[Work order]:
From the data that follows, print exactly the lines starting at the one containing "(R319, R376) -/" and ending at the one containing "0x31 | .carStaleName => 0x32"; include both of them and nothing more.

Listed entries section start

/-- A change to the thread a reference names, where it has not ended. -/
def updRef (s : State) (r : Nat) (f : Thread → Thread) : State :=
  if s.live r then s.setThread (r % 4096) (f (s.thread (r % 4096)))
  else match look s.saved r with
    | some th => { s with saved := put s.saved r (f th) }
    | none => s

/-- The references to the threads of a slot: the one in it and the saved ones. -/
def refsOf (s : State) (t : Nat) : List Nat := s.refOf t :: (s.saved.map (·.1)).filter (fun r => r % 4096 == t)

/-- The threads of a core that hold a thread. -/
def residents (s : State) (c : Nat) : List Nat :=
  (List.range 8).map (fun i => c * 8 + i) |>.filter (fun t => (s.thread t).present)

end State

/-! ## Memory bytes

One space of keys: a physical address is its own key, byte o of core c's local store has the key 2^64 + c·2^18 + o, and
byte o of cluster k's scratch has the key 2^65 + k·2^22 + o. A byte that is not listed reads 0. -/

/-- The key of a byte of a core's local store (R93). -/
def localKey (core off : Nat) : Nat := 2 ^ 64 + core * 2 ^ 18 + off

/-- The key of a byte of a cluster's scratch (R26). -/
def scratchKey (k off : Nat) : Nat := 2 ^ 65 + k * 2 ^ 22 + off

/-- One byte. -/
def memByte (m : List Host.Cell) (k : Nat) : Byte := lookD m k 0

/-- Writing one byte; a zero is not listed. -/
def memSet (m : List Host.Cell) (k : Nat) (b : Byte) : List Host.Cell := if b = 0 then del m k else put m k b

/-- n bytes from a key, the byte at the key lowest (R6). -/
def memRead (m : List Host.Cell) (k : Nat) : Nat → Line
  | 0 => 0
  | n + 1 => (memRead m (k + 1) n <<< 8) ||| (memByte m k).setWidth 512

/-- Writing the bits of `mask` among n bytes from a key; the other bits keep their values. -/
def memWrite (m : List Host.Cell) (k : Nat) : Nat → Line → Line → List Host.Cell
  | 0, _, _ => m
  | n + 1, data, mask =>
    let b := (memByte m k &&& ~~~(mask.setWidth 8)) ||| (data.setWidth 8 &&& mask.setWidth 8)
    memWrite (memSet m k b) (k + 1) n (data >>> 8) (mask >>> 8)

/-- The form memory is kept in: keys strictly rising, no zero listed. -/
def Memory.wf : List Host.Cell → Bool
  | [] => true
  | [(_, b)] => b != 0
  | (j, b) :: (k, c) :: rest => b != 0 && decide (j < k) && Memory.wf ((k, c) :: rest)

/-- A mask of the low n bytes. -/
def byteMask (n : Nat) : Line := BitVec.ofNat 512 (2 ^ (8 * n) - 1)

/-- Whether the word with this key (divided by 4) is full (R79). -/
def feFull (e : List Nat) (w : Nat) : Bool := !e.contains w

/-- Setting the full/empty bit of a word. -/
def feSet (e : List Nat) (w : Nat) (full : Bool) : List Nat :=
  if full then e.filter (· != w) else if e.contains w then e else e.filter (· < w) ++ w :: e.filter (w < ·)

/-! ## Why an instruction does not complete -/

/-- A trap an instruction asks for: its cause, TH_TVAL and CODE (R375). `next` moves the restart point past the
instruction. `upcall` marks the faults that R380 may deliver as upcalls. -/
structure TrapReq where
  cause : Cause
  tval : DWord := 0
  code : BitVec 12 := 0
  next : Bool := false
  posted : Bool := false
  upcall : Bool := false
  fetch : Bool := false
deriving DecidableEq, Repr

/-- An instruction that does not complete: it holds its slot, or it traps; what it did on the way stays (a
translation request, a registration). -/
inductive Stop where
  | stall (s : State)
  /-- A read of an empty register or port (R105), which holds no port word (R109). -/
  | blocked (s : State)
  | trap (s : State) (t : TrapReq)

abbrev Eff := Except Stop

/-! ## Registers (R97, R102) -/

/-- The place of a scalar register: the window ring holds `a` and `w` of the frame at position cwp and `k` at the `a`
places of the next position, so a call renames and copies nothing. -/
def scalarPlace (cwp : BitVec 3) (r : Nat) : Nat :=
  if 8 ≤ r ∧ r ≤ 23 then 16 * cwp.toNat + (r - 8)
  else if 28 ≤ r then 16 * (cwp + 1).toNat + (r - 28)
  else 128 + r

/-- Ports are named by 24 to 27 (R97). -/
def isPort (r : BitVec 5) : Bool := 24 ≤ r.toNat && r.toNat ≤ 27

namespace Thread

def scalar (th : Thread) (r : BitVec 5) : Cell 32 := lookD th.scal (scalarPlace th.cwp r.toNat) {}
def setScalar (th : Thread) (r : BitVec 5) (c : Cell 32) : Thread :=
  { th with scal := put th.scal (scalarPlace th.cwp r.toNat) c }
def baseReg (th : Thread) (b : BitVec 3) : Cell 64 := lookD th.base b.toNat {}
def setBase (th : Thread) (b : BitVec 3) (c : Cell 64) : Thread := { th with base := put th.base b.toNat c }
def vecReg (th : Thread) (v : Nat) : Cell 256 := lookD th.vec v {}
def setVec (th : Thread) (v : Nat) (c : Cell 256) : Thread := { th with vec := put th.vec v c }
/-- `q0` reads all ones (R102). -/
def predReg (th : Thread) (q : BitVec 3) : Word := if q = 0 then BitVec.allOnes 32 else lookD th.pred q.toNat 0
/-- `q0` discards writes (R102). -/
def setPred (th : Thread) (q : BitVec 3) (x : Word) : Thread :=
  if q = 0 then th else { th with pred := put th.pred q.toNat x }

end Thread

/-- A register as TH_TVAL codes it for PRESENCE_EMPTY: the sreg field of R182. -/
def presenceCode (cls index : Nat) : DWord := BitVec.ofNat 64 (cls * 2 ^ 10 + index * 2 ^ 4)

/-! ## Neighbour ports (R107, R108) -/

/-- The core a port sends to: 24 north, 25 east, 26 south, 27 west; none at the die's edge in open mode. -/
def neighbour (core : Nat) (rseg : BitVec 4) (port : Nat) : Option Nat :=
  let die := core / 256
  let row := core % 256 / 16
  let col := core % 16
  let along (code pos : Nat) (up : Bool) : Option Nat :=
    if code = 0 then
      if up then (if pos < 15 then some (pos + 1) else none) else (if 0 < pos then some (pos - 1) else none)
    else
      let n := 2 ^ (code + 1)
      let g := pos - pos % n
      some (g + (pos - g + (if up then 1 else n - 1)) % n)
  let ew := rseg.toNat % 4
  let ns := rseg.toNat / 4
  match port with
  | 24 => (along ns row false).map (fun r => die * 256 + r * 16 + col)
  | 25 => (along ew col true).map (fun c => die * 256 + row * 16 + c)
  | 26 => (along ns row true).map (fun r => die * 256 + r * 16 + col)
  | 27 => (along ew col false).map (fun c => die * 256 + row * 16 + c)
  | _ => none

/-- The FIFO in which a word sent out of a port arrives: the opposite direction's (R108). FIFOs are numbered 0 north,
1 east, 2 south, 3 west. -/
def arrivesAt (port : Nat) : Nat := (port - 24 + 2) % 4

/-- The inbound FIFO of a port. -/
def Core.fifo (c : Core) (port : Nat) : List Word := lookD c.ports (port - 24) []

/-- The places in a port's FIFO from which a thread reads, in order (R107, R109): the words it has read in an instruction in
progress, then those that no instruction in progress has read. -/
def Core.readable (c : Core) (t port : Nat) : List Nat :=
  let held (i : Nat) (mine : Bool) : Bool := c.portHolds.any (fun h => h.1 == port - 24 && h.2.1 == i && (h.2.2 == t) == mine)
  let all := List.range (c.fifo port).length
  all.filter (fun i => held i true) ++ all.filter (fun i => !held i true && !held i false)

/-- The k-th word that a thread reads from a port. -/
def Core.portWord (c : Core) (t port k : Nat) : Option Word :=
  if c.portHolds.isEmpty then (c.fifo port)[k]? else (c.readable t port)[k]?.bind (fun i => (c.fifo port)[i]?)

/-- Word i of FIFO p leaves it. -/
def Core.removeWord (c : Core) (p i : Nat) : Core :=
  { c with ports := put c.ports p (removeAt (lookD c.ports p []) i),
           portHolds := (c.portHolds.filter (fun h => !(h.1 == p && h.2.1 == i))).map
             (fun h => if h.1 == p && i < h.2.1 then (h.1, h.2.1 - 1, h.2.2) else h) }

/-- The words an instruction has read leave their FIFOs when it completes (R109). -/
def popPort (s : State) (r : BitVec 5) : State :=
  if isPort r then
    let c := s.core s.myCore
    let i := if c.portHolds.isEmpty then 0 else (c.readable s.cur r.toNat).head?.getD (c.fifo r.toNat).length
    s.setCore s.myCore (c.removeWord (r.toNat - 24) i)
  else s

/-- An instruction in progress keeps the port words it has read for itself until it completes (R107, R109). -/
def holdPorts (s : State) (rs : List (BitVec 5)) : State :=
  let c := s.core s.myCore
  let ports := (rs.filter isPort).map (·.toNat)
  let new := ports.eraseDups.flatMap (fun p =>
    ((c.readable s.cur p).take (ports.filter (· == p)).length).map (fun i => (p - 24, i, s.cur)))
  if new.isEmpty then s
  else s.setCore s.myCore { c with portHolds := c.portHolds.filter (fun h => h.2.2 != s.cur) ++ new }

/-! ## Words of TH_STAT and TH_CAUSE (R319, R376) -/

def Mode.code : Mode → BitVec 2
  | .u => 0
  | .s => 1
  | .m => 2

/-- The mode of a two-bit code; XRET takes the codes above M as the highest mode it may return to. -/
def Mode.ofCode (c : BitVec 2) : Mode :=
  match c with
  | 0 => .u
  | 1 => .s
  | _ => .m

/-- The lesser of two modes in the order U, S, M (R7). -/
def Mode.min (a b : Mode) : Mode := if a.code.toNat ≤ b.code.toNat then a else b

/-- Whether mode a has the rights of mode b (R7). -/
def Mode.covers (a b : Mode) : Bool := b.code.toNat ≤ a.code.toNat

def bit (b : Bool) : BitVec 1 := if b then 1 else 0

/-- TH_STAT as it reads (R106, R319). -/
def statWord (th : Thread) (t : Nat) : Word :=
  th.mode.code ++ bit th.plen ++ bit th.inpl ++ bit th.inup ++ (0 : BitVec 3) ++ BitVec.ofNat 12 t ++ (0 : BitVec 10) ++
    bit th.cwoob ++ bit th.ptrap

/-- The cause codes (R375). -/
def Cause.code : Cause → BitVec 6
  | .illegalInstr => 0x00 | .privInstr => 0x01 | .illegalOperand => 0x02 | .breakpoint => 0x03 | .svcCall => 0x04
  | .monitorCall => 0x05 | .windowOverflow => 0x06 | .windowUnderflow => 0x07 | .paramUnbound => 0x08
  | .translationFault => 0x10 | .permissionFault => 0x11 | .subpageFault => 0x12 | .misaligned => 0x13
  | .lsWindowFault => 0x14 | .storeFault => 0x15 | .feHost => 0x16 | .crangeConflict => 0x17 | .linkFault => 0x18
  | .memUncorrectable => 0x19 | .presenceEmpty => 0x20 | .sendStall => 0x21 | .barrierFault => 0x22
  | .reservationState => 0x23 | .leaseEvicted => 0x30 | .copyFault => 0x31 | .carStaleName => 0x32
  | .carSetFull => 0x33 | .carCollision => 0x34 | .sealFail => 0x38 | .saveStale => 0x39 | .machineCheck => 0x3A

/-- The causes delivered to the monitor (path M of R375). -/
def Cause.toMonitor : Cause → Bool
  | .monitorCall | .sealFail | .saveStale | .machineCheck => true
  | _ => false

/-- TH_CAUSE as a trap writes it (R376). -/
def causeWord (th : Thread) (posted upf : Bool) (code : BitVec 12) (c : Cause) : Word :=
  th.mode.code ++ bit th.plen ++ bit posted ++ bit upf ++ (0 : BitVec 3) ++ code ++ (0 : BitVec 6) ++ c.code

/-! ## Completing, stalling, abandoning -/

/-- The address of the next instruction (R165). -/
def nextPc (pc : DWord) : DWord := pc + 4

/-- The slot is free for its next instruction. -/
def Thread.release (th : Thread) : Thread := { th with stalled := false, wait := .idle }

/-- The issuing instruction completes and the slot goes on at `pc`. -/
def completeAt (s : State) (pc : DWord) : State := s.setTh { s.th.release with pc := pc }

/-- The issuing instruction completes. -/
def complete (s : State) : State := completeAt s (nextPc s.th.pc)

/-- The issuing instruction holds its slot; the cycle is a bubble (R195). -/
def holdSlot (s : State) : State := s.setTh { s.th with stalled := true }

Listed entries section end

[Solved problem]:
/-! ## Words of TH_STAT and TH_CAUSE (R319, R376) -/

def Mode.code : Mode → BitVec 2
  | .u => 0
  | .s => 1
  | .m => 2

/-- The mode of a two-bit code; XRET takes the codes above M as the highest mode it may return to. -/
def Mode.ofCode (c : BitVec 2) : Mode :=
  match c with
  | 0 => .u
  | 1 => .s
  | _ => .m

/-- The lesser of two modes in the order U, S, M (R7). -/
def Mode.min (a b : Mode) : Mode := if a.code.toNat ≤ b.code.toNat then a else b

/-- Whether mode a has the rights of mode b (R7). -/
def Mode.covers (a b : Mode) : Bool := b.code.toNat ≤ a.code.toNat

def bit (b : Bool) : BitVec 1 := if b then 1 else 0

/-- TH_STAT as it reads (R106, R319). -/
def statWord (th : Thread) (t : Nat) : Word :=
  th.mode.code ++ bit th.plen ++ bit th.inpl ++ bit th.inup ++ (0 : BitVec 3) ++ BitVec.ofNat 12 t ++ (0 : BitVec 10) ++
    bit th.cwoob ++ bit th.ptrap

/-- The cause codes (R375). -/
def Cause.code : Cause → BitVec 6
  | .illegalInstr => 0x00 | .privInstr => 0x01 | .illegalOperand => 0x02 | .breakpoint => 0x03 | .svcCall => 0x04
  | .monitorCall => 0x05 | .windowOverflow => 0x06 | .windowUnderflow => 0x07 | .paramUnbound => 0x08
  | .translationFault => 0x10 | .permissionFault => 0x11 | .subpageFault => 0x12 | .misaligned => 0x13
  | .lsWindowFault => 0x14 | .storeFault => 0x15 | .feHost => 0x16 | .crangeConflict => 0x17 | .linkFault => 0x18
  | .memUncorrectable => 0x19 | .presenceEmpty => 0x20 | .sendStall => 0x21 | .barrierFault => 0x22
  | .reservationState => 0x23 | .leaseEvicted => 0x30 | .copyFault => 0x31 | .carStaleName => 0x32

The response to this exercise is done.